Research Understanding the regulation mechanisms of innate immune response by PPM1D phosphatase
Neutrophils are the most abundant white blood cells, which function in the early stages of innate immunity to protect from the pathogens. Neutrophils have heterogeneous subsets with different functions. Among these subsets, there are immunosuppressive subsets which is accumulated in cancer tissues. We are working to clarify the molecular mechanism of polarization to these immune suppressive subsets for the establishment of more effective cancer immunotherapies.
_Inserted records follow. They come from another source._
-- ==== Sys2Proof/Machine/Step.lean ====
section
/-! DEFINITION. One step of the machine: one event of the total order of spec/20_memory.md R81. -/

namespace Sys2Proof.Machine

/-- One event: a host transaction or memory access, an engine completion step, or a reset (R81, R303). -/
def step (s : State) : Host.Outcome State Fault Refusal := takeTurn s

/-- The state whose next step runs the instruction with bits `w`, of a row the table gives `nbits` bits. -/
def State.withFetchWord (s : State) (nbits w : Nat) : State := placeWord s nbits w

end Sys2Proof.Machine
end

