-- ==== Sys2Proof/Machine/Script.lean ====
section
/-! DEFINITION. The host script syntax and its pseudo-instructions (spec/30_encoding.md R107, R108), each as the
line or lines it stands for. -/

namespace Sys2Proof.Machine

/-- The packet of an encoded transaction; a command word is no packet and gives RD ID. -/
def packetOf (e : Encoded) : Packet :=
  match e with
  | .packet t => t
  | .command _ => 0#64

/-- The command word of an encoded command; a packet gives word 0. -/
def commandWordOf (e : Encoded) : Word :=
  match e with
  | .command w => w
  | .packet _ => 0#32

/-- The register operand `<REG>` of a script line (R107): a name of the map of R21, or `@0x<offset>`, which
also reaches the reserved and unmapped offsets. -/
inductive ScriptReg where
  | name (x : Reg)
  | offset (off : Nat)
  deriving DecidableEq, Repr

/-- An offset is a multiple of 4 in 0x000 .. 0xFFC: no other is the offset of a 32-bit register (R20, R100;
log entry 23). -/
def ScriptReg.wellFormed : ScriptReg → Bool
  | .name _ => true
  | .offset off => decide (off % 4 = 0) && decide (off ≤ 0xFFC)

/-- The word index a script operand stands for: IDX = offset / 4 (R107). -/
def scriptIndex : ScriptReg → BitVec 10
  | .name x => regIndex x
  | .offset off => BitVec.ofNat 10 (off / 4)

/-- `WR <REG>, <value>` (R107). -/
def lineWr (x : ScriptReg) (v : Word) : Line := .bus (packetOf (encode (.regWrite (scriptIndex x) v)))

/-- `RD <REG>` (R107). -/
def lineRd (x : ScriptReg) : Line := .bus (packetOf (encode (.regRead (scriptIndex x))))

/-- `CMD <MNEMONIC>` expands to `WR CMD, <word>` (R108). -/
def lineCmd (i : Instr) : Line := lineWr (.name .cmd) (commandWordOf (encode i))

/-- `W1C <REG>, <mask>` expands to `WR <REG>, <mask>` (R108). -/
def lineW1c (x : ScriptReg) (mask : Word) : Line := lineWr x mask

/-- `POLL <REG>, <mask>, <value>` (R108). -/
def linePoll (x : ScriptReg) (mask value : Word) : Line := .poll (scriptIndex x) mask value

/-- `WAIT` expands to `POLL STATUS, 0x1, 0x0` (R108). -/
def lineWait : Line := linePoll (.name .status) 0x1#32 0x0#32

end Sys2Proof.Machine
end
Overexpression and gene mutations of PPM1D have been frequently observed in leukemia and myelodysplastic syndrome. PPM1D knockout mice exhibit immunodeficiency, spermatogenic disorders, and metabolic disorders. These data suggest that PPM1D plays an important role not only in carcinogenesis but also in immune responses and metabolism. In our laboratory, we focus on Ser/Thr phosphatase PPM1D and are working to understand the differentiation and immune response of immune cells and the relationship between immune cells and cancer. We have discovered PPM1D430, a splicing variant of PPM1D; this variant has been demonstrated to be expressed specifically in the leukocytes and testes. We have reported that inhibition of PPM1D induces neutrophil differentiation. We have shown that PPM1D and its splice variant PPM1D430 exhibit different localization in neutrophils, suggesting that leukocyte-specific variant PPM1D430 has distinct function for neutrophils.
We have also developed a new method for visualizing cell differentiation and stimulus response using novel fluorescent probes, 1,3a,6a-Triazapentalene derivatives, which allow is to analyze protein functions in cell.
We are also working to understand the role of PPM1D on adipocyte differentiation and lipid droplet formation, which are closely related to the immune response. Obesity is a significant risk factor for various severe diseases including diabetes, hypertension, and cancer. Obesity is induced by adipocyte hypertrophy and an increase in adipose tissue mass. Thus, it is strongly required for understand the regulation mechanism of adipocyte differentiation and maturation. We have reported that PPM1D regulates white adipocyte differentiation and lipid droplet formation. Treatment of PPM1D specific inhibitor, SL-176 dramatically decreased the adipocyte differentiation, indicating that PPM1D specific inhibitor is a promising lead compound for anti-obesity drug developments. In our laboratory, we are working to elucidate the mechanism of lipid droplet formation and function of PPM1D in beige adipocyte formation.